Though various care systems and individual clinicians sounded repeated alarms in the media, the medical system mostly continued elective procedures, and mitigation took the form of closing restaurants, bars, and youth sports. But when TCB queried Dr. Rahul Koranne, CEO of the Minnesota Hospital Association, he poured cold water on the idea that the state needs more medical personnel, hospital beds, and ICUs.

The dialogue is little different from the one I had with Greg Page last summer. Minnesota regulates hospital capacity to control costs in the sector. Whether this benefits consumers or merely the industry sector is an open question. But if the state were to instead encourage expansion, it would add substantial fixed costs to care systems.

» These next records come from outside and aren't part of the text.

/-- The frequency offset `v` (16 bits) keeps R28 with the active and with the shadow bank (R38). -/
def offsetOk (s : State) (v : Nat) : Bool :=
  spanOk s H.LTX_ACTIVE (signed 16 v) && spanOk s H.LTX_SHADOW (signed 16 v)

/-- A write to LTX.FREQ_OFS (R38). -/
def writeFreqOfs (v : Nat) (s : State) : State :=
  if offsetOk s (v % 65536) then (s.put F.LTX_FREQ_OFS_OFS v).set H.LTX_OFS_PENDING
  else s.set F.LTX_INT_CAUSE_CFG_ERR

/-- The accepted offset takes effect at the next 4,096-sample block boundary (R38). -/
def applyFreqOfs (s : State) : State :=
  if s.on H.LTX_OFS_PENDING then (s.clr H.LTX_OFS_PENDING).put H.LTX_OFS_NOW (s.get F.LTX_FREQ_OFS_OFS) else s

/-- |D| ≤ D_max(B) (R39), D in ps/nm and B in MBd. -/
def withinDmax (d b : Nat) : Bool := decide (d ≤ 1200000) && decide (d * (b * b) ≤ 160000 * (290000 * 290000))

/-- The blocks of 4,096 samples that a cross-fade lasts: 2^K, K below 2 acting as 2 and above 10 as 10 (R40, R53). -/
def fadeBlocks (k : Nat) : Nat := 2 ^ min 10 (max 2 k)

/-- A cross-fade to the response for D starts; its length is the present K's. -/
def startFade (d : Nat) (s : State) : State :=
  ((s.set F.LTX_STAT_CD_FADING).put H.LTX_D_FADE d).put H.LTX_FADE_LEN (fadeBlocks (s.get F.LTX_CDPRE_CTRL_K))

/-- A write of LTX.CDPRE_CTRL.GO (R40): a fade to the response for D starts, or is held while one runs; a value outside ±D_max is
ignored with CD_RANGE (R39). In leaf role the stage is not available: GO starts nothing and sets ROLE_LIMIT (notes/assumptions/86.md). -/
def cdpreGo (s : State) : State :=
  if s.leaf then s.set F.SYS_INT_CAUSE_ROLE_LIMIT
  else if !withinDmax (s.sget F.LTX_CDPRE_D).natAbs (s.get F.LTX_LINE_CFG_BAUD_MBD) then s.set F.LTX_INT_CAUSE_CD_RANGE
  else if s.on F.LTX_STAT_CD_FADING then (s.set H.LTX_GO_HELD).put H.LTX_D_HELD (s.get F.LTX_CDPRE_D)
  else startFade (s.get F.LTX_CDPRE_D) s

/-- The cross-fade ends once its blocks have passed (R40): CD_DONE, and a held GO starts. -/
def cdpreDone (blocks : Nat) (s : State) : State :=
  if s.on F.LTX_STAT_CD_FADING && decide (s.get H.LTX_FADE_LEN ≤ blocks) then
    let s := ((s.clr F.LTX_STAT_CD_FADING).put H.LTX_D_NOW (s.get H.LTX_D_FADE)).set F.LTX_INT_CAUSE_CD_DONE
    if s.on H.LTX_GO_HELD then startFade (s.get H.LTX_D_HELD) (s.clr H.LTX_GO_HELD) else s
  else s

/-- A write to LTX.CDPRE: not available in leaf role (R39). -/
def writeCdpre (v : Nat) (s : State) : State :=
  if s.leaf then s.set F.SYS_INT_CAUSE_ROLE_LIMIT else s.put F.LTX_CDPRE_D v

/-- A write to LTX.CDPRE_CTRL. -/
def writeCdpreCtrl (v : Nat) (s : State) : State :=
  let s := s.put F.LTX_CDPRE_CTRL_K (slice v 0 4)
  if v.testBit 4 then cdpreGo s else s

/-- A write to LTX.SKEW[d] (R41): a slew towards the new value runs until every lane has arrived. -/
def writeSkew (d v : Nat) (s : State) : State :=
  let s := s.put F.LTX_SKEW_SKEW v d
  if (List.range 4).all (fun i => s.get F.LTX_SKEW_SKEW i == s.get H.LTX_SKEW_NOW i) then s.clr F.LTX_STAT_SKEW_SLEW
  else s.set F.LTX_STAT_SKEW_SLEW

/-- A skew moved towards its target by at most n steps. -/
def approach (n : Nat) (now target : Int) : Int := now + clampInt (-(n : Int)) n (target - now)

/-- Blocks of 4,096 samples pass: each lane moves by 1/64 ps in each until it reaches its value; SKEW_SLEW clears when all have (R41). -/
def skewBlocks (n : Nat) (s : State) : State :=
  let s := s.each 4 (fun d t => t.sput H.LTX_SKEW_NOW (approach n (t.sget H.LTX_SKEW_NOW d) (t.sget F.LTX_SKEW_SKEW d)) d)
  if (List.range 4).all (fun i => s.get F.LTX_SKEW_SKEW i == s.get H.LTX_SKEW_NOW i) then s.clr F.LTX_STAT_SKEW_SLEW else s

/-- The pre-emphasis banks of all four lanes exchange (R42). -/
def peqApply (s : State) : State :=
  if s.on F.LTX_STAT_PEQ_PENDING then
    let s := s.each 4 (fun d t => t.each 15 (fun x u =>
      let a := u.get H.LTX_PEQ_ACTIVE d x
      (u.put H.LTX_PEQ_ACTIVE (u.get F.LTX_PEQ_TAP d x) d x).put F.LTX_PEQ_TAP a d x))
    s.clr F.LTX_STAT_PEQ_PENDING
  else s

/-- The pre-distortion banks of all four lanes exchange (R43). -/
def pdApply (s : State) : State :=
  if s.on F.LTX_STAT_PD_PENDING then
    let s := s.each 4 (fun d t => t.each 65 (fun x u =>
      let a := u.get H.LTX_PD_ACTIVE d x
      (u.put H.LTX_PD_ACTIVE (u.get F.LTX_PD_LUT_Y d x) d x).put F.LTX_PD_LUT_Y a d x))
    s.clr F.LTX_STAT_PD_PENDING
  else s

/-- PEQ_SWAP and PD_SWAP (R42, R43): the exchange is requested; a request that waits already takes this one in. -/
def peqRequest (s : State) : State := s.set F.LTX_STAT_PEQ_PENDING
def pdRequest (s : State) : State := s.set F.LTX_STAT_PD_PENDING

/-- A write to LTX.CTRL: mute, bank swaps, then the enable. -/
def writeCtrl (v : Nat) (s : State) : State :=
  let s := hostMute (slice v 1 1) s
  let s := s.when (v.testBit 4) peqRequest
  let s := s.when (v.testBit 5) pdRequest
  if v.testBit 0 then enable s else disable s

/-- Samples of lane d reach full scale and are clipped (R43). -/
def clip (d n : Nat) (s : State) : State :=
  if n = 0 then s else (s.count F.LTX_CLIP_CNT_COUNT n d).set F.LTX_INT_CAUSE_CLIP

/-- The DAC code of a pre-distorted value y, given as y × 2048 (R43): 128 + round(128 y), half to even. `Line.code` gives it of any
value. -/
def dacCode (y2048 : Int) : Nat :=
  let y := clampInt (-2048) 2032 y2048
  let q := y / 16
  let r := y % 16
  let q := if r > 8 ∨ (r = 8 ∧ q % 2 = 1) then q + 1 else q
  (128 + q).toNat

/-- The code lane mapping and polarity give physical DAC p for the codes of the four logical lanes (R44); mid-scale while the
output is muted (R45). -/
def dacOutput (s : State) (codes : List Nat) (p : Nat) : Nat :=
  let c := if s.on H.LTX_OUTPUT then codes.getD (s.get F.CVT_DAC_CFG_SRC p) 128 else 128
  if s.on F.CVT_DAC_CFG_INV p then 255 - c else c

end Ltx
end Sys2Proof.Machine
end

We don’t know if the next severe pandemic is two years away or a century away. But if it’s the former, and the only way to deal with it is to repeatedly open and close our economy, we’ll be in a world of hurt. Conversely, if the next pandemic is a century off, building more hospital beds in an era when inpatient care is becoming the exception rather than the rule could cause care systems to disinvest in facilities and services that are more critically needed.

The Covid-19 pandemic has presented us with a series of difficult choices. Having billions of N95 masks at our disposal could have mitigated terrible economic pain, while mandated investments in vaccine production and testing capacities also seem worthy, given the growing array of pathogens we face. Hospital capacity is a more difficult equation.

It is not hyperbole to say Minnesota’s hospitals could not handle the fall surge. But if we are going to ask our nonprofit care systems to prepare for the next pandemic in their facilities, it is quite obvious that taxpayers will need to pick up a large part of that bill.